## [About this task]
Only the lines from the one containing "def applyPolicyGroup (arg" through the one containing "request searches. -/" should be printed, exactly as they appear below, with both ends included.

___ Dataset excerpts ___

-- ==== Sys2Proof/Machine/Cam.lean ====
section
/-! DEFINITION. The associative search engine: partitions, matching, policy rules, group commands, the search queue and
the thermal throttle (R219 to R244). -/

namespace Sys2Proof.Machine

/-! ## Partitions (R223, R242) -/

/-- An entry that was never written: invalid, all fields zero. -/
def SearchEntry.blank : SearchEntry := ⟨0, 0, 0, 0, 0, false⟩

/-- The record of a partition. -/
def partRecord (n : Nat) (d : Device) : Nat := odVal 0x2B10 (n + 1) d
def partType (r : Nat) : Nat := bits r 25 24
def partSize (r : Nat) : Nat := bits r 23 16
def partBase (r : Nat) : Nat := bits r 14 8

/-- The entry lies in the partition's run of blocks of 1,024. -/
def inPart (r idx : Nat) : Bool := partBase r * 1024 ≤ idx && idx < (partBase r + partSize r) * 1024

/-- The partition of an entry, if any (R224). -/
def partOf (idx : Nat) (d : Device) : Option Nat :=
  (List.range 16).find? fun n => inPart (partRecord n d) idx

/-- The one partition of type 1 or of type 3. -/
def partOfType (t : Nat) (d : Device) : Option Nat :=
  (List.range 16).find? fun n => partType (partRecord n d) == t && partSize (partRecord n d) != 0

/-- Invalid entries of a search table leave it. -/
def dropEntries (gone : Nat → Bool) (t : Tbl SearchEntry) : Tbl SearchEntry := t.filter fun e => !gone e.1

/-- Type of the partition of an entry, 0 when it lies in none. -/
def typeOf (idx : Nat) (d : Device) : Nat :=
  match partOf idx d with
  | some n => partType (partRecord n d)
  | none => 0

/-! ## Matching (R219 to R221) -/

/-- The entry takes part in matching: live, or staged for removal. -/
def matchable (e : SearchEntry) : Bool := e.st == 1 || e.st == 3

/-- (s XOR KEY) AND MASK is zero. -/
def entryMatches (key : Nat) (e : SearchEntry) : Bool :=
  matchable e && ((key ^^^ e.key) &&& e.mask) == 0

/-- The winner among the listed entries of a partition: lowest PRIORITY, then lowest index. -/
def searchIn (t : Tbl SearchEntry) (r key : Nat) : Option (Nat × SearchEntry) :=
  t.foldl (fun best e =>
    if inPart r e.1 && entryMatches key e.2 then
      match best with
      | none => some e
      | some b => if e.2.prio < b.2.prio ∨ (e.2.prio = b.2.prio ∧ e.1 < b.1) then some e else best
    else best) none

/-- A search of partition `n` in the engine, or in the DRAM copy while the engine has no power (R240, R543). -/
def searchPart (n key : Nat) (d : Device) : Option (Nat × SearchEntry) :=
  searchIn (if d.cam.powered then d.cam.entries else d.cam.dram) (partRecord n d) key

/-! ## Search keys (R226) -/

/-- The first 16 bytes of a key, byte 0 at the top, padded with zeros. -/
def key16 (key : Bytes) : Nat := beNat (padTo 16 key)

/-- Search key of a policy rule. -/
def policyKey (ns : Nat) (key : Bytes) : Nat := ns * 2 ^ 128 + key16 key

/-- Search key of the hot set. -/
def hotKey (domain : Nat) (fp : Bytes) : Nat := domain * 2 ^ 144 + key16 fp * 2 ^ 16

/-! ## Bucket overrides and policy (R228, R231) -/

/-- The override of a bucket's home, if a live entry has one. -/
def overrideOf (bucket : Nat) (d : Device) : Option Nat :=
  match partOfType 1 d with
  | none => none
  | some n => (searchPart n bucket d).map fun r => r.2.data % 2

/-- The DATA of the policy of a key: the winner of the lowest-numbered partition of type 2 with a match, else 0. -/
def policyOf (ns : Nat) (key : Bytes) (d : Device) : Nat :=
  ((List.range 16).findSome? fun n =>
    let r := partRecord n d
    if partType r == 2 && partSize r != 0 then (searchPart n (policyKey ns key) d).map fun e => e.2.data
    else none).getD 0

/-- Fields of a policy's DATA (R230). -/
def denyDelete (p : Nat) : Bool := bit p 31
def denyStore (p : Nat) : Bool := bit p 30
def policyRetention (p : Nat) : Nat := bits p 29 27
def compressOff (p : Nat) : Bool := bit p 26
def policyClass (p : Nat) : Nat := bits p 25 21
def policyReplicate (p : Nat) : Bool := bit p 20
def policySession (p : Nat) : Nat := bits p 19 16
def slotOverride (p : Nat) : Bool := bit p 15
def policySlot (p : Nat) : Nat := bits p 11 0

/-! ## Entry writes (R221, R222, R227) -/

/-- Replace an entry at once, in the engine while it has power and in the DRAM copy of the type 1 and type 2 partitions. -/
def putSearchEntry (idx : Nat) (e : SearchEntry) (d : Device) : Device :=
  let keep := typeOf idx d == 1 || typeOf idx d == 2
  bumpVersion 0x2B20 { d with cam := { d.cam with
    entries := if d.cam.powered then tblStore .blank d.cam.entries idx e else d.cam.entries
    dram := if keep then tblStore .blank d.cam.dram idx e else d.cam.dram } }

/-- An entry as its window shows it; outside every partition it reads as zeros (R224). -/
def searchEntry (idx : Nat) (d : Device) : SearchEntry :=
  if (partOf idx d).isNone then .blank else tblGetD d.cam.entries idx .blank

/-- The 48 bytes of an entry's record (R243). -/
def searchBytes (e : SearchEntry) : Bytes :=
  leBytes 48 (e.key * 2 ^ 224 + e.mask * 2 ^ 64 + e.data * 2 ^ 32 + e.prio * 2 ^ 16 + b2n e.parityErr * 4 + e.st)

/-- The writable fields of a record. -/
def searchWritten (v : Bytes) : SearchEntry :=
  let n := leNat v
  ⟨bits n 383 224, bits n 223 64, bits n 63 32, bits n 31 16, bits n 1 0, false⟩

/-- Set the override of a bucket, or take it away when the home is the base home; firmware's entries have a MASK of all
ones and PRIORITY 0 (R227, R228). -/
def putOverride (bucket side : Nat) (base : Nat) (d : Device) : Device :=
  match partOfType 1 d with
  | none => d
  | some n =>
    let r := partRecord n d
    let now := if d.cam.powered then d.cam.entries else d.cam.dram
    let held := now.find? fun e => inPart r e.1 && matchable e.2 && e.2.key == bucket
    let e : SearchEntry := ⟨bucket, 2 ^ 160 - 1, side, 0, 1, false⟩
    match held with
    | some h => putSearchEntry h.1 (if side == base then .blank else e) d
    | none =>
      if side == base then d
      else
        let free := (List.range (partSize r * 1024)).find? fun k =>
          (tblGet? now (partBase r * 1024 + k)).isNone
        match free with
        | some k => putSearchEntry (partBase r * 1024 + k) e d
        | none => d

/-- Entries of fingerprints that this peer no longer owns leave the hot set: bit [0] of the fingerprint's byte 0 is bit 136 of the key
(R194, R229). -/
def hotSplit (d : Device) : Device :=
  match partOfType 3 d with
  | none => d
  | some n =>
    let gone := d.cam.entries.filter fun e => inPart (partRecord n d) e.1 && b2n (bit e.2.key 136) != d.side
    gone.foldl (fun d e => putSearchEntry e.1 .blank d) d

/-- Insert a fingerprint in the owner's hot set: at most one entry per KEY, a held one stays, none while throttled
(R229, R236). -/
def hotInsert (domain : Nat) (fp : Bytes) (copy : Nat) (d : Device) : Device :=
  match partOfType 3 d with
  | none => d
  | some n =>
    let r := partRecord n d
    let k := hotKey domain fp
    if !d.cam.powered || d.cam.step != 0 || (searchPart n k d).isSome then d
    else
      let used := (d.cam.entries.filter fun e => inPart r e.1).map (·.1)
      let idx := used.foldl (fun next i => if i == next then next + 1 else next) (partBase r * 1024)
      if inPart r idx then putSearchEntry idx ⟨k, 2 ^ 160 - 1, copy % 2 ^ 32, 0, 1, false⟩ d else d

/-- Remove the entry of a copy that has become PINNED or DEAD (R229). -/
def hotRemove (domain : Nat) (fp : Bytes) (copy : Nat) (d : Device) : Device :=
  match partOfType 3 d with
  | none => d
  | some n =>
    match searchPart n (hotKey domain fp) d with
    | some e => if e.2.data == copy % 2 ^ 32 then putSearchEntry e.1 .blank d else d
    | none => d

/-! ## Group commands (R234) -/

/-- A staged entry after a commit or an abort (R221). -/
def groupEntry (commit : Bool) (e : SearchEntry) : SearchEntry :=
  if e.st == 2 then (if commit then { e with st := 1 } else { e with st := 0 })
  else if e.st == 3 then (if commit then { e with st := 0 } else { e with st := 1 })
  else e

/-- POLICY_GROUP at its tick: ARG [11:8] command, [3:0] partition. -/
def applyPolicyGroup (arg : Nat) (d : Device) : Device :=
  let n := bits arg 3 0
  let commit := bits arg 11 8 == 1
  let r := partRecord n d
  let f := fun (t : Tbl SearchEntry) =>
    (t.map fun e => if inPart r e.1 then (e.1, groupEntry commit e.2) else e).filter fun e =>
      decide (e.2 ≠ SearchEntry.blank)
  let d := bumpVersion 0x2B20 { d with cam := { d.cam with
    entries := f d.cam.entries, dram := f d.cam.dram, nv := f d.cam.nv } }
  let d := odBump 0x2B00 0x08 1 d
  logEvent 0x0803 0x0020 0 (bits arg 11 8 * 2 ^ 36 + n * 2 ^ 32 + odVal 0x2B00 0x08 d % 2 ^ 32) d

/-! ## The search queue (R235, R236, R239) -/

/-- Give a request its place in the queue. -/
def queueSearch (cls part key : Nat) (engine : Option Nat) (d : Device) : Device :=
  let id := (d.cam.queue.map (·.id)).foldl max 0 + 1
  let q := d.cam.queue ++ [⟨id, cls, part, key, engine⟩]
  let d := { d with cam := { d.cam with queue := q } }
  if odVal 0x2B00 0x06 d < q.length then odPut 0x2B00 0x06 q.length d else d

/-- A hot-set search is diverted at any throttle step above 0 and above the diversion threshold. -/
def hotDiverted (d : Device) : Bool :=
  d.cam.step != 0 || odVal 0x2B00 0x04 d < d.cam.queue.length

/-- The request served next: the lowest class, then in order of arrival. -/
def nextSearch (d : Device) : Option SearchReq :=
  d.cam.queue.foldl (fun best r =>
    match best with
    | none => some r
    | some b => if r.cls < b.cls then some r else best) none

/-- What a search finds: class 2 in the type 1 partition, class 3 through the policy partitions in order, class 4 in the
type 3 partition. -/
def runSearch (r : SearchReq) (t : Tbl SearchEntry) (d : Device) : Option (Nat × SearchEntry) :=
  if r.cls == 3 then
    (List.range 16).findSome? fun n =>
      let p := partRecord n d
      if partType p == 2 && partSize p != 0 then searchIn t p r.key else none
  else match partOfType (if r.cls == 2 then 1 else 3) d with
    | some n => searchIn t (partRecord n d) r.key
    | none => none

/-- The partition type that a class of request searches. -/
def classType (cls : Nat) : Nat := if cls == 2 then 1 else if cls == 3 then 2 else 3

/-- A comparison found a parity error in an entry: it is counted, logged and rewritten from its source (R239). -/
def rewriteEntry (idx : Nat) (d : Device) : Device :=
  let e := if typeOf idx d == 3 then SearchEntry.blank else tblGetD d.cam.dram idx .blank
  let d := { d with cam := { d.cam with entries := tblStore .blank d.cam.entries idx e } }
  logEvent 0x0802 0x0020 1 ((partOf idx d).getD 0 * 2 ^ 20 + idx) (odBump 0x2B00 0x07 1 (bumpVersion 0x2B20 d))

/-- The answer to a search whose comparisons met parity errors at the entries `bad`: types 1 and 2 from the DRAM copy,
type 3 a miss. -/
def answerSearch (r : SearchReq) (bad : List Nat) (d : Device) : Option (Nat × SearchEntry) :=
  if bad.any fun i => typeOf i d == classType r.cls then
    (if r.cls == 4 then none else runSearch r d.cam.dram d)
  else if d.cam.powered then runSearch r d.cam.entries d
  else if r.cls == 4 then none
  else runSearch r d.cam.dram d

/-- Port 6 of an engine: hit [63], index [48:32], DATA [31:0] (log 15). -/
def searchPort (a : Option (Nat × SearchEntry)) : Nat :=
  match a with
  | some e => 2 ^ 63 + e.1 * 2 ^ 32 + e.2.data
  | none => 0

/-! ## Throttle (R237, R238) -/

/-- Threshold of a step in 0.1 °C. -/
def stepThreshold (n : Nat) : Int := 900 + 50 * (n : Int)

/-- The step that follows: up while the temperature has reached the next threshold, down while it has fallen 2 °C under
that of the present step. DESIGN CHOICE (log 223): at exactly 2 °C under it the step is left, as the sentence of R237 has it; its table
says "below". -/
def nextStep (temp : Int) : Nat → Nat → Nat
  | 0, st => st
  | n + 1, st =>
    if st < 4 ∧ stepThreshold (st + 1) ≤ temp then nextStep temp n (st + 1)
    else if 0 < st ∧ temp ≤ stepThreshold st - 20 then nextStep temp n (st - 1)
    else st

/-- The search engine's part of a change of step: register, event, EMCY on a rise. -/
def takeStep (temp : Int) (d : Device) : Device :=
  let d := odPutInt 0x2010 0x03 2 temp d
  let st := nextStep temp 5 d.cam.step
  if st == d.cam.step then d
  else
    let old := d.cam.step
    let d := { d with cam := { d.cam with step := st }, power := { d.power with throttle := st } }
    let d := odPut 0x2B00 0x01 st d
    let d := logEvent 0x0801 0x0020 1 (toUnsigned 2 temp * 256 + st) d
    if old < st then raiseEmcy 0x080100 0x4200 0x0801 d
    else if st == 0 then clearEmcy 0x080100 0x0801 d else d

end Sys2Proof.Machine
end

___

## [Task solution]
def applyPolicyGroup (arg : Nat) (d : Device) : Device :=
  let n := bits arg 3 0
  let commit := bits arg 11 8 == 1
  let r := partRecord n d
  let f := fun (t : Tbl SearchEntry) =>
    (t.map fun e => if inPart r e.1 then (e.1, groupEntry commit e.2) else e).filter fun e =>
      decide (e.2 ≠ SearchEntry.blank)
  let d := bumpVersion 0x2B20 { d with cam := { d.cam with
    entries := f d.cam.entries, dram := f d.cam.dram, nv := f d.cam.nv } }
  let d := odBump 0x2B00 0x08 1 d
  logEvent 0x0803 0x0020 0 (bits arg 11 8 * 2 ^ 36 + n * 2 ^ 32 + odVal 0x2B00 0x08 d % 2 ^ 32) d

/-! ## The search queue (R235, R236, R239) -/

/-- Give a request its place in the queue. -/
def queueSearch (cls part key : Nat) (engine : Option Nat) (d : Device) : Device :=
  let id := (d.cam.queue.map (·.id)).foldl max 0 + 1
  let q := d.cam.queue ++ [⟨id, cls, part, key, engine⟩]
  let d := { d with cam := { d.cam with queue := q } }
  if odVal 0x2B00 0x06 d < q.length then odPut 0x2B00 0x06 q.length d else d

/-- A hot-set search is diverted at any throttle step above 0 and above the diversion threshold. -/
def hotDiverted (d : Device) : Bool :=
  d.cam.step != 0 || odVal 0x2B00 0x04 d < d.cam.queue.length

/-- The request served next: the lowest class, then in order of arrival. -/
def nextSearch (d : Device) : Option SearchReq :=
  d.cam.queue.foldl (fun best r =>
    match best with
    | none => some r
    | some b => if r.cls < b.cls then some r else best) none

/-- What a search finds: class 2 in the type 1 partition, class 3 through the policy partitions in order, class 4 in the
type 3 partition. -/
def runSearch (r : SearchReq) (t : Tbl SearchEntry) (d : Device) : Option (Nat × SearchEntry) :=
  if r.cls == 3 then
    (List.range 16).findSome? fun n =>
      let p := partRecord n d
      if partType p == 2 && partSize p != 0 then searchIn t p r.key else none
  else match partOfType (if r.cls == 2 then 1 else 3) d with
    | some n => searchIn t (partRecord n d) r.key
    | none => none

/-- The partition type that a class of request searches. -/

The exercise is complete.